◆ **Task goal**: Filter the lines below, copying only those with the string "dueList".

◆ **Provided data**:
/-! ### subLoad -/

@[simp] theorem State.subLoad_pending (s : State) (h : HeadNum) : (s.subLoad h).pending = s.pending := rfl
@[simp] theorem State.subLoad_resetLow (s : State) (h : HeadNum) : (s.subLoad h).resetLow = s.resetLow := rfl
@[simp] theorem State.subLoad_clock (s : State) (h : HeadNum) : (s.subLoad h).clock = s.clock := rfl
@[simp] theorem State.subLoad_contexts (s : State) (h : HeadNum) : (s.subLoad h).contexts = s.contexts := rfl
@[simp] theorem State.subLoad_idMap (s : State) (h : HeadNum) : (s.subLoad h).idMap = s.idMap := rfl
@[simp] theorem State.subLoad_freeList (s : State) (h : HeadNum) : (s.subLoad h).freeList = s.freeList := rfl
@[simp] theorem State.subLoad_craneCount (s : State) (h : HeadNum) : (s.subLoad h).craneCount = s.craneCount := rfl
@[simp] theorem State.subLoad_channels (s : State) (h : HeadNum) : (s.subLoad h).channels = s.channels := rfl
@[simp] theorem State.subLoad_waits (s : State) (h : HeadNum) : (s.subLoad h).waits = s.waits := rfl
@[simp] theorem State.subLoad_plans (s : State) (h : HeadNum) : (s.subLoad h).plans = s.plans := rfl
@[simp] theorem State.subLoad_zones (s : State) (h : HeadNum) : (s.subLoad h).zones = s.zones := rfl
@[simp] theorem State.subLoad_vessels (s : State) (h : HeadNum) : (s.subLoad h).vessels = s.vessels := rfl
@[simp] theorem State.subLoad_dueList (s : State) (h : HeadNum) : (s.subLoad h).dueList = s.dueList := rfl
@[simp] theorem State.subLoad_params (s : State) (h : HeadNum) : (s.subLoad h).params = s.params := rfl
@[simp] theorem State.subLoad_events (s : State) (h : HeadNum) : (s.subLoad h).events = s.events := rfl
@[simp] theorem State.subLoad_controlTx (s : State) (h : HeadNum) : (s.subLoad h).controlTx = s.controlTx := rfl
@[simp] theorem State.subLoad_headTx (s : State) (h : HeadNum) : (s.subLoad h).headTx = s.headTx := rfl
@[simp] theorem State.subLoad_controlRx (s : State) (h : HeadNum) : (s.subLoad h).controlRx = s.controlRx := rfl
@[simp] theorem State.subLoad_headRx (s : State) (h : HeadNum) : (s.subLoad h).headRx = s.headRx := rfl
@[simp] theorem State.subLoad_controlLine (s : State) (h : HeadNum) : (s.subLoad h).controlLine = s.controlLine := rfl
@[simp] theorem State.subLoad_headLines (s : State) (h : HeadNum) : (s.subLoad h).headLines = s.headLines := rfl
@[simp] theorem State.subLoad_counted (s : State) (h : HeadNum) : (s.subLoad h).counted = s.counted := rfl
@[simp] theorem State.subLoad_openValues (s : State) (h : HeadNum) : (s.subLoad h).openValues = s.openValues := rfl
@[simp] theorem State.subLoad_ctx (s : State) (h : HeadNum) (m : CtxNum) :
    (s.subLoad h).ctx m = s.ctx m := rfl
@[simp] theorem State.subLoad_tag (s : State) (h : HeadNum) (m : CtxNum) :
    (s.subLoad h).tag m = s.tag m := rfl
@[simp] theorem State.subLoad_chan (s : State) (h : HeadNum) (m : ChanNum) :
    (s.subLoad h).chan m = s.chan m := rfl
@[simp] theorem State.subLoad_wait (s : State) (h : HeadNum) (m : CtxNum) :
    (s.subLoad h).wait m = s.wait m := rfl
@[simp] theorem State.subLoad_plan (s : State) (h : HeadNum) (m : HeadNum) :
    (s.subLoad h).plan m = s.plan m := rfl
@[simp] theorem State.subLoad_freeCount (s : State) (h : HeadNum) (m : HeadNum) :
    (s.subLoad h).freeCount m = s.freeCount m := rfl
@[simp] theorem State.subLoad_zone (s : State) (h : HeadNum) (m : Fin 8) :
    (s.subLoad h).zone m = s.zone m := rfl
@[simp] theorem State.subLoad_vessel (s : State) (h : HeadNum) (m : Fin 4) :
    (s.subLoad h).vessel m = s.vessel m := rfl
@[simp] theorem State.subLoad_eventRec (s : State) (h : HeadNum) (m : EventClass) :
    (s.subLoad h).eventRec m = s.eventRec m := rfl

/-! ### setDue -/

@[simp] theorem State.setDue_pending (s : State) (n : CtxNum) (t : Time) : (s.setDue n t).pending = s.pending := rfl
@[simp] theorem State.setDue_resetLow (s : State) (n : CtxNum) (t : Time) : (s.setDue n t).resetLow = s.resetLow := rfl
@[simp] theorem State.setDue_clock (s : State) (n : CtxNum) (t : Time) : (s.setDue n t).clock = s.clock := rfl
@[simp] theorem State.setDue_idMap (s : State) (n : CtxNum) (t : Time) : (s.setDue n t).idMap = s.idMap := rfl
@[simp] theorem State.setDue_freeList (s : State) (n : CtxNum) (t : Time) : (s.setDue n t).freeList = s.freeList := rfl
@[simp] theorem State.setDue_craneCount (s : State) (n : CtxNum) (t : Time) : (s.setDue n t).craneCount = s.craneCount := rfl
@[simp] theorem State.setDue_channels (s : State) (n : CtxNum) (t : Time) : (s.setDue n t).channels = s.channels := rfl
@[simp] theorem State.setDue_waits (s : State) (n : CtxNum) (t : Time) : (s.setDue n t).waits = s.waits := rfl
@[simp] theorem State.setDue_heads (s : State) (n : CtxNum) (t : Time) : (s.setDue n t).heads = s.heads := rfl
@[simp] theorem State.setDue_plans (s : State) (n : CtxNum) (t : Time) : (s.setDue n t).plans = s.plans := rfl
@[simp] theorem State.setDue_zones (s : State) (n : CtxNum) (t : Time) : (s.setDue n t).zones = s.zones := rfl
@[simp] theorem State.setDue_vessels (s : State) (n : CtxNum) (t : Time) : (s.setDue n t).vessels = s.vessels := rfl
@[simp] theorem State.setDue_params (s : State) (n : CtxNum) (t : Time) : (s.setDue n t).params = s.params := rfl
@[simp] theorem State.setDue_events (s : State) (n : CtxNum) (t : Time) : (s.setDue n t).events = s.events := rfl
@[simp] theorem State.setDue_controlTx (s : State) (n : CtxNum) (t : Time) : (s.setDue n t).controlTx = s.controlTx := rfl
@[simp] theorem State.setDue_headTx (s : State) (n : CtxNum) (t : Time) : (s.setDue n t).headTx = s.headTx := rfl
@[simp] theorem State.setDue_controlRx (s : State) (n : CtxNum) (t : Time) : (s.setDue n t).controlRx = s.controlRx := rfl
@[simp] theorem State.setDue_headRx (s : State) (n : CtxNum) (t : Time) : (s.setDue n t).headRx = s.headRx := rfl
@[simp] theorem State.setDue_controlLine (s : State) (n : CtxNum) (t : Time) : (s.setDue n t).controlLine = s.controlLine := rfl
@[simp] theorem State.setDue_headLines (s : State) (n : CtxNum) (t : Time) : (s.setDue n t).headLines = s.headLines := rfl
@[simp] theorem State.setDue_counted (s : State) (n : CtxNum) (t : Time) : (s.setDue n t).counted = s.counted := rfl
@[simp] theorem State.setDue_openValues (s : State) (n : CtxNum) (t : Time) : (s.setDue n t).openValues = s.openValues := rfl
@[simp] theorem State.setDue_chan (s : State) (n : CtxNum) (t : Time) (m : ChanNum) :
    (s.setDue n t).chan m = s.chan m := rfl
@[simp] theorem State.setDue_wait (s : State) (n : CtxNum) (t : Time) (m : CtxNum) :
    (s.setDue n t).wait m = s.wait m := rfl
@[simp] theorem State.setDue_headRec (s : State) (n : CtxNum) (t : Time) (m : HeadNum) :
    (s.setDue n t).headRec m = s.headRec m := rfl
@[simp] theorem State.setDue_inService (s : State) (n : CtxNum) (t : Time) (m : HeadNum) :
    (s.setDue n t).inService m = s.inService m := rfl
@[simp] theorem State.setDue_plan (s : State) (n : CtxNum) (t : Time) (m : HeadNum) :
    (s.setDue n t).plan m = s.plan m := rfl
@[simp] theorem State.setDue_freeCount (s : State) (n : CtxNum) (t : Time) (m : HeadNum) :
    (s.setDue n t).freeCount m = s.freeCount m := rfl
@[simp] theorem State.setDue_zone (s : State) (n : CtxNum) (t : Time) (m : Fin 8) :
    (s.setDue n t).zone m = s.zone m := rfl
@[simp] theorem State.setDue_vessel (s : State) (n : CtxNum) (t : Time) (m : Fin 4) :
    (s.setDue n t).vessel m = s.vessel m := rfl
@[simp] theorem State.setDue_eventRec (s : State) (n : CtxNum) (t : Time) (m : EventClass) :
    (s.setDue n t).eventRec m = s.eventRec m := rfl

/-! ### clearDue -/

@[simp] theorem State.clearDue_pending (s : State) (n : CtxNum) : (s.clearDue n).pending = s.pending := rfl
@[simp] theorem State.clearDue_resetLow (s : State) (n : CtxNum) : (s.clearDue n).resetLow = s.resetLow := rfl
@[simp] theorem State.clearDue_clock (s : State) (n : CtxNum) : (s.clearDue n).clock = s.clock := rfl
@[simp] theorem State.clearDue_idMap (s : State) (n : CtxNum) : (s.clearDue n).idMap = s.idMap := rfl
@[simp] theorem State.clearDue_freeList (s : State) (n : CtxNum) : (s.clearDue n).freeList = s.freeList := rfl
@[simp] theorem State.clearDue_craneCount (s : State) (n : CtxNum) : (s.clearDue n).craneCount = s.craneCount := rfl
@[simp] theorem State.clearDue_channels (s : State) (n : CtxNum) : (s.clearDue n).channels = s.channels := rfl
@[simp] theorem State.clearDue_waits (s : State) (n : CtxNum) : (s.clearDue n).waits = s.waits := rfl
@[simp] theorem State.clearDue_heads (s : State) (n : CtxNum) : (s.clearDue n).heads = s.heads := rfl
@[simp] theorem State.clearDue_plans (s : State) (n : CtxNum) : (s.clearDue n).plans = s.plans := rfl
@[simp] theorem State.clearDue_zones (s : State) (n : CtxNum) : (s.clearDue n).zones = s.zones := rfl
@[simp] theorem State.clearDue_vessels (s : State) (n : CtxNum) : (s.clearDue n).vessels = s.vessels := rfl
@[simp] theorem State.clearDue_params (s : State) (n : CtxNum) : (s.clearDue n).params = s.params := rfl
@[simp] theorem State.clearDue_events (s : State) (n : CtxNum) : (s.clearDue n).events = s.events := rfl
@[simp] theorem State.clearDue_controlTx (s : State) (n : CtxNum) : (s.clearDue n).controlTx = s.controlTx := rfl
@[simp] theorem State.clearDue_headTx (s : State) (n : CtxNum) : (s.clearDue n).headTx = s.headTx := rfl
@[simp] theorem State.clearDue_controlRx (s : State) (n : CtxNum) : (s.clearDue n).controlRx = s.controlRx := rfl
@[simp] theorem State.clearDue_headRx (s : State) (n : CtxNum) : (s.clearDue n).headRx = s.headRx := rfl
@[simp] theorem State.clearDue_controlLine (s : State) (n : CtxNum) : (s.clearDue n).controlLine = s.controlLine := rfl
@[simp] theorem State.clearDue_headLines (s : State) (n : CtxNum) : (s.clearDue n).headLines = s.headLines := rfl
@[simp] theorem State.clearDue_counted (s : State) (n : CtxNum) : (s.clearDue n).counted = s.counted := rfl
@[simp] theorem State.clearDue_openValues (s : State) (n : CtxNum) : (s.clearDue n).openValues = s.openValues := rfl
@[simp] theorem State.clearDue_chan (s : State) (n : CtxNum) (m : ChanNum) :
    (s.clearDue n).chan m = s.chan m := rfl
@[simp] theorem State.clearDue_wait (s : State) (n : CtxNum) (m : CtxNum) :
    (s.clearDue n).wait m = s.wait m := rfl
@[simp] theorem State.clearDue_headRec (s : State) (n : CtxNum) (m : HeadNum) :
    (s.clearDue n).headRec m = s.headRec m := rfl
@[simp] theorem State.clearDue_inService (s : State) (n : CtxNum) (m : HeadNum) :
    (s.clearDue n).inService m = s.inService m := rfl
@[simp] theorem State.clearDue_plan (s : State) (n : CtxNum) (m : HeadNum) :
    (s.clearDue n).plan m = s.plan m := rfl
@[simp] theorem State.clearDue_freeCount (s : State) (n : CtxNum) (m : HeadNum) :
    (s.clearDue n).freeCount m = s.freeCount m := rfl
@[simp] theorem State.clearDue_zone (s : State) (n : CtxNum) (m : Fin 8) :
    (s.clearDue n).zone m = s.zone m := rfl
@[simp] theorem State.clearDue_vessel (s : State) (n : CtxNum) (m : Fin 4) :
    (s.clearDue n).vessel m = s.vessel m := rfl
@[simp] theorem State.clearDue_eventRec (s : State) (n : CtxNum) (m : EventClass) :
    (s.clearDue n).eventRec m = s.eventRec m := rfl

/-! ### grantHold -/

@[simp] theorem State.grantHold_pending (s : State) (n : CtxNum) (ch : ChanNum) : (s.grantHold n ch).pending = s.pending := rfl
@[simp] theorem State.grantHold_resetLow (s : State) (n : CtxNum) (ch : ChanNum) : (s.grantHold n ch).resetLow = s.resetLow := rfl
@[simp] theorem State.grantHold_clock (s : State) (n : CtxNum) (ch : ChanNum) : (s.grantHold n ch).clock = s.clock := rfl
@[simp] theorem State.grantHold_idMap (s : State) (n : CtxNum) (ch : ChanNum) : (s.grantHold n ch).idMap = s.idMap := rfl
@[simp] theorem State.grantHold_freeList (s : State) (n : CtxNum) (ch : ChanNum) : (s.grantHold n ch).freeList = s.freeList := rfl
@[simp] theorem State.grantHold_craneCount (s : State) (n : CtxNum) (ch : ChanNum) : (s.grantHold n ch).craneCount = s.craneCount := rfl
@[simp] theorem State.grantHold_waits (s : State) (n : CtxNum) (ch : ChanNum) : (s.grantHold n ch).waits = s.waits := rfl
@[simp] theorem State.grantHold_heads (s : State) (n : CtxNum) (ch : ChanNum) : (s.grantHold n ch).heads = s.heads := rfl
@[simp] theorem State.grantHold_plans (s : State) (n : CtxNum) (ch : ChanNum) : (s.grantHold n ch).plans = s.plans := rfl
@[simp] theorem State.grantHold_zones (s : State) (n : CtxNum) (ch : ChanNum) : (s.grantHold n ch).zones = s.zones := rfl
@[simp] theorem State.grantHold_vessels (s : State) (n : CtxNum) (ch : ChanNum) : (s.grantHold n ch).vessels = s.vessels := rfl
@[simp] theorem State.grantHold_dueList (s : State) (n : CtxNum) (ch : ChanNum) : (s.grantHold n ch).dueList = s.dueList := rfl
@[simp] theorem State.grantHold_params (s : State) (n : CtxNum) (ch : ChanNum) : (s.grantHold n ch).params = s.params := rfl
@[simp] theorem State.grantHold_events (s : State) (n : CtxNum) (ch : ChanNum) : (s.grantHold n ch).events = s.events := rfl
@[simp] theorem State.grantHold_controlTx (s : State) (n : CtxNum) (ch : ChanNum) : (s.grantHold n ch).controlTx = s.controlTx := rfl
@[simp] theorem State.grantHold_headTx (s : State) (n : CtxNum) (ch : ChanNum) : (s.grantHold n ch).headTx = s.headTx := rfl
@[simp] theorem State.grantHold_controlRx (s : State) (n : CtxNum) (ch : ChanNum) : (s.grantHold n ch).controlRx = s.controlRx := rfl
@[simp] theorem State.grantHold_headRx (s : State) (n : CtxNum) (ch : ChanNum) : (s.grantHold n ch).headRx = s.headRx := rfl
@[simp] theorem State.grantHold_controlLine (s : State) (n : CtxNum) (ch : ChanNum) : (s.grantHold n ch).controlLine = s.controlLine := rfl
@[simp] theorem State.grantHold_headLines (s : State) (n : CtxNum) (ch : ChanNum) : (s.grantHold n ch).headLines = s.headLines := rfl
@[simp] theorem State.grantHold_counted (s : State) (n : CtxNum) (ch : ChanNum) : (s.grantHold n ch).counted = s.counted := rfl
@[simp] theorem State.grantHold_openValues (s : State) (n : CtxNum) (ch : ChanNum) : (s.grantHold n ch).openValues = s.openValues := rfl
@[simp] theorem State.grantHold_wait (s : State) (n : CtxNum) (ch : ChanNum) (m : CtxNum) :
    (s.grantHold n ch).wait m = s.wait m := rfl
@[simp] theorem State.grantHold_headRec (s : State) (n : CtxNum) (ch : ChanNum) (m : HeadNum) :
    (s.grantHold n ch).headRec m = s.headRec m := rfl
@[simp] theorem State.grantHold_inService (s : State) (n : CtxNum) (ch : ChanNum) (m : HeadNum) :
    (s.grantHold n ch).inService m = s.inService m := rfl
@[simp] theorem State.grantHold_plan (s : State) (n : CtxNum) (ch : ChanNum) (m : HeadNum) :
    (s.grantHold n ch).plan m = s.plan m := rfl
@[simp] theorem State.grantHold_freeCount (s : State) (n : CtxNum) (ch : ChanNum) (m : HeadNum) :
    (s.grantHold n ch).freeCount m = s.freeCount m := rfl
@[simp] theorem State.grantHold_zone (s : State) (n : CtxNum) (ch : ChanNum) (m : Fin 8) :
    (s.grantHold n ch).zone m = s.zone m := rfl
@[simp] theorem State.grantHold_vessel (s : State) (n : CtxNum) (ch : ChanNum) (m : Fin 4) :
    (s.grantHold n ch).vessel m = s.vessel m := rfl
@[simp] theorem State.grantHold_eventRec (s : State) (n : CtxNum) (ch : ChanNum) (m : EventClass) :
    (s.grantHold n ch).eventRec m = s.eventRec m := rfl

◆ **Task solution**:
@[simp] theorem State.subLoad_dueList (s : State) (h : HeadNum) : (s.subLoad h).dueList = s.dueList := rfl
@[simp] theorem State.grantHold_dueList (s : State) (n : CtxNum) (ch : ChanNum) : (s.grantHold n ch).dueList = s.dueList := rfl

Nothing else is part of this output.